» TRY IT
Check each line of the listing, and copy it if it contains the word "groups".

» RECORD SET
/-! ### State.clearL1 -/

@[simp] theorem State.clearL1_build (s : State) (c : Nat) : (s.clearL1 c).build = s.build := rfl
@[simp] theorem State.clearL1_turns (s : State) (c : Nat) : (s.clearL1 c).turns = s.turns := rfl
@[simp] theorem State.clearL1_cur (s : State) (c : Nat) : (s.clearL1 c).cur = s.cur := rfl
@[simp] theorem State.clearL1_frozen (s : State) (c : Nat) : (s.clearL1 c).frozen = s.frozen := rfl
@[simp] theorem State.clearL1_tapIr (s : State) (c : Nat) : (s.clearL1 c).tapIr = s.tapIr := rfl
@[simp] theorem State.clearL1_tapOut (s : State) (c : Nat) : (s.clearL1 c).tapOut = s.tapOut := rfl
@[simp] theorem State.clearL1_mem (s : State) (c : Nat) : (s.clearL1 c).mem = s.mem := rfl
@[simp] theorem State.clearL1_hostMem (s : State) (c : Nat) : (s.clearL1 c).hostMem = s.hostMem := rfl
@[simp] theorem State.clearL1_hostRanges (s : State) (c : Nat) : (s.clearL1 c).hostRanges = s.hostRanges := rfl
@[simp] theorem State.clearL1_peerMem (s : State) (c : Nat) : (s.clearL1 c).peerMem = s.peerMem := rfl
@[simp] theorem State.clearL1_tlb (s : State) (c : Nat) : (s.clearL1 c).tlb = s.tlb := rfl
@[simp] theorem State.clearL1_groups (s : State) (c : Nat) : (s.clearL1 c).groups = s.groups := rfl
@[simp] theorem State.clearL1_ops (s : State) (c : Nat) : (s.clearL1 c).ops = s.ops := rfl
@[simp] theorem State.clearL1_nextOp (s : State) (c : Nat) : (s.clearL1 c).nextOp = s.nextOp := rfl
@[simp] theorem State.clearL1_creds (s : State) (c : Nat) : (s.clearL1 c).creds = s.creds := rfl
@[simp] theorem State.clearL1_rowFns (s : State) (c : Nat) : (s.clearL1 c).rowFns = s.rowFns := rfl
@[simp] theorem State.clearL1_nextHandle (s : State) (c : Nat) : (s.clearL1 c).nextHandle = s.nextHandle := rfl
@[simp] theorem State.clearL1_rowApps (s : State) (c : Nat) : (s.clearL1 c).rowApps = s.rowApps := rfl
@[simp] theorem State.clearL1_poisoned (s : State) (c : Nat) : (s.clearL1 c).poisoned = s.poisoned := rfl
@[simp] theorem State.clearL1_hardErrs (s : State) (c : Nat) : (s.clearL1 c).hardErrs = s.hardErrs := rfl
@[simp] theorem State.clearL1_softErrs (s : State) (c : Nat) : (s.clearL1 c).softErrs = s.softErrs := rfl
@[simp] theorem State.clearL1_corrected (s : State) (c : Nat) : (s.clearL1 c).corrected = s.corrected := rfl
@[simp] theorem State.clearL1_sweep (s : State) (c : Nat) : (s.clearL1 c).sweep = s.sweep := rfl
@[simp] theorem State.clearL1_cells (s : State) (c : Nat) : (s.clearL1 c).cells = s.cells := rfl
@[simp] theorem State.clearL1_jobs (s : State) (c : Nat) : (s.clearL1 c).jobs = s.jobs := rfl
@[simp] theorem State.clearL1_launches (s : State) (c : Nat) : (s.clearL1 c).launches = s.launches := rfl
@[simp] theorem State.clearL1_insts (s : State) (c : Nat) : (s.clearL1 c).insts = s.insts := rfl
@[simp] theorem State.clearL1_nextSerial (s : State) (c : Nat) : (s.clearL1 c).nextSerial = s.nextSerial := rfl
@[simp] theorem State.clearL1_traps (s : State) (c : Nat) : (s.clearL1 c).traps = s.traps := rfl
@[simp] theorem State.clearL1_parked (s : State) (c : Nat) : (s.clearL1 c).parked = s.parked := rfl
@[simp] theorem State.clearL1_queues (s : State) (c : Nat) : (s.clearL1 c).queues = s.queues := rfl
@[simp] theorem State.clearL1_hubClock (s : State) (c : Nat) : (s.clearL1 c).hubClock = s.hubClock := rfl
@[simp] theorem State.clearL1_links (s : State) (c : Nat) : (s.clearL1 c).links = s.links := rfl
@[simp] theorem State.clearL1_linkOut (s : State) (c : Nat) : (s.clearL1 c).linkOut = s.linkOut := rfl
@[simp] theorem State.clearL1_colls (s : State) (c : Nat) : (s.clearL1 c).colls = s.colls := rfl
@[simp] theorem State.clearL1_mgmt (s : State) (c : Nat) : (s.clearL1 c).mgmt = s.mgmt := rfl
@[simp] theorem State.clearL1_nvIndex (s : State) (c : Nat) : (s.clearL1 c).nvIndex = s.nvIndex := rfl
@[simp] theorem State.clearL1_counters (s : State) (c : Nat) : (s.clearL1 c).counters = s.counters := rfl
@[simp] theorem State.clearL1_elog (s : State) (c : Nat) : (s.clearL1 c).elog = s.elog := rfl
@[simp] theorem State.clearL1_errovf (s : State) (c : Nat) : (s.clearL1 c).errovf = s.errovf := rfl
@[simp] theorem State.clearL1_msix (s : State) (c : Nat) : (s.clearL1 c).msix = s.msix := rfl
@[simp] theorem State.clearL1_tripPin (s : State) (c : Nat) : (s.clearL1 c).tripPin = s.tripPin := rfl
@[simp] theorem State.clearL1_portOut (s : State) (c : Nat) : (s.clearL1 c).portOut = s.portOut := rfl

/-! ### State.dropL1 -/

@[simp] theorem State.dropL1_build (s : State) (c pa n : Nat) : (s.dropL1 c pa n).build = s.build := rfl
@[simp] theorem State.dropL1_turns (s : State) (c pa n : Nat) : (s.dropL1 c pa n).turns = s.turns := rfl
@[simp] theorem State.dropL1_cur (s : State) (c pa n : Nat) : (s.dropL1 c pa n).cur = s.cur := rfl
@[simp] theorem State.dropL1_frozen (s : State) (c pa n : Nat) : (s.dropL1 c pa n).frozen = s.frozen := rfl
@[simp] theorem State.dropL1_tapIr (s : State) (c pa n : Nat) : (s.dropL1 c pa n).tapIr = s.tapIr := rfl
@[simp] theorem State.dropL1_tapOut (s : State) (c pa n : Nat) : (s.dropL1 c pa n).tapOut = s.tapOut := rfl
@[simp] theorem State.dropL1_mem (s : State) (c pa n : Nat) : (s.dropL1 c pa n).mem = s.mem := rfl
@[simp] theorem State.dropL1_hostMem (s : State) (c pa n : Nat) : (s.dropL1 c pa n).hostMem = s.hostMem := rfl
@[simp] theorem State.dropL1_hostRanges (s : State) (c pa n : Nat) : (s.dropL1 c pa n).hostRanges = s.hostRanges := rfl
@[simp] theorem State.dropL1_peerMem (s : State) (c pa n : Nat) : (s.dropL1 c pa n).peerMem = s.peerMem := rfl
@[simp] theorem State.dropL1_tlb (s : State) (c pa n : Nat) : (s.dropL1 c pa n).tlb = s.tlb := rfl
@[simp] theorem State.dropL1_groups (s : State) (c pa n : Nat) : (s.dropL1 c pa n).groups = s.groups := rfl
@[simp] theorem State.dropL1_ops (s : State) (c pa n : Nat) : (s.dropL1 c pa n).ops = s.ops := rfl
@[simp] theorem State.dropL1_nextOp (s : State) (c pa n : Nat) : (s.dropL1 c pa n).nextOp = s.nextOp := rfl
@[simp] theorem State.dropL1_creds (s : State) (c pa n : Nat) : (s.dropL1 c pa n).creds = s.creds := rfl
@[simp] theorem State.dropL1_rowFns (s : State) (c pa n : Nat) : (s.dropL1 c pa n).rowFns = s.rowFns := rfl
@[simp] theorem State.dropL1_nextHandle (s : State) (c pa n : Nat) : (s.dropL1 c pa n).nextHandle = s.nextHandle := rfl
@[simp] theorem State.dropL1_rowApps (s : State) (c pa n : Nat) : (s.dropL1 c pa n).rowApps = s.rowApps := rfl
@[simp] theorem State.dropL1_poisoned (s : State) (c pa n : Nat) : (s.dropL1 c pa n).poisoned = s.poisoned := rfl
@[simp] theorem State.dropL1_hardErrs (s : State) (c pa n : Nat) : (s.dropL1 c pa n).hardErrs = s.hardErrs := rfl
@[simp] theorem State.dropL1_softErrs (s : State) (c pa n : Nat) : (s.dropL1 c pa n).softErrs = s.softErrs := rfl
@[simp] theorem State.dropL1_corrected (s : State) (c pa n : Nat) : (s.dropL1 c pa n).corrected = s.corrected := rfl
@[simp] theorem State.dropL1_sweep (s : State) (c pa n : Nat) : (s.dropL1 c pa n).sweep = s.sweep := rfl
@[simp] theorem State.dropL1_cells (s : State) (c pa n : Nat) : (s.dropL1 c pa n).cells = s.cells := rfl
@[simp] theorem State.dropL1_jobs (s : State) (c pa n : Nat) : (s.dropL1 c pa n).jobs = s.jobs := rfl
@[simp] theorem State.dropL1_launches (s : State) (c pa n : Nat) : (s.dropL1 c pa n).launches = s.launches := rfl
@[simp] theorem State.dropL1_insts (s : State) (c pa n : Nat) : (s.dropL1 c pa n).insts = s.insts := rfl
@[simp] theorem State.dropL1_nextSerial (s : State) (c pa n : Nat) : (s.dropL1 c pa n).nextSerial = s.nextSerial := rfl
@[simp] theorem State.dropL1_traps (s : State) (c pa n : Nat) : (s.dropL1 c pa n).traps = s.traps := rfl
@[simp] theorem State.dropL1_parked (s : State) (c pa n : Nat) : (s.dropL1 c pa n).parked = s.parked := rfl
@[simp] theorem State.dropL1_queues (s : State) (c pa n : Nat) : (s.dropL1 c pa n).queues = s.queues := rfl
@[simp] theorem State.dropL1_hubClock (s : State) (c pa n : Nat) : (s.dropL1 c pa n).hubClock = s.hubClock := rfl
@[simp] theorem State.dropL1_links (s : State) (c pa n : Nat) : (s.dropL1 c pa n).links = s.links := rfl
@[simp] theorem State.dropL1_linkOut (s : State) (c pa n : Nat) : (s.dropL1 c pa n).linkOut = s.linkOut := rfl
@[simp] theorem State.dropL1_colls (s : State) (c pa n : Nat) : (s.dropL1 c pa n).colls = s.colls := rfl
@[simp] theorem State.dropL1_mgmt (s : State) (c pa n : Nat) : (s.dropL1 c pa n).mgmt = s.mgmt := rfl
@[simp] theorem State.dropL1_nvIndex (s : State) (c pa n : Nat) : (s.dropL1 c pa n).nvIndex = s.nvIndex := rfl
@[simp] theorem State.dropL1_counters (s : State) (c pa n : Nat) : (s.dropL1 c pa n).counters = s.counters := rfl
@[simp] theorem State.dropL1_elog (s : State) (c pa n : Nat) : (s.dropL1 c pa n).elog = s.elog := rfl
@[simp] theorem State.dropL1_errovf (s : State) (c pa n : Nat) : (s.dropL1 c pa n).errovf = s.errovf := rfl
@[simp] theorem State.dropL1_msix (s : State) (c pa n : Nat) : (s.dropL1 c pa n).msix = s.msix := rfl
@[simp] theorem State.dropL1_tripPin (s : State) (c pa n : Nat) : (s.dropL1 c pa n).tripPin = s.tripPin := rfl
@[simp] theorem State.dropL1_portOut (s : State) (c pa n : Nat) : (s.dropL1 c pa n).portOut = s.portOut := rfl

» EXERCISE SOLUTION
@[simp] theorem State.clearL1_groups (s : State) (c : Nat) : (s.clearL1 c).groups = s.groups := rfl
@[simp] theorem State.dropL1_groups (s : State) (c pa n : Nat) : (s.dropL1 c pa n).groups = s.groups := rfl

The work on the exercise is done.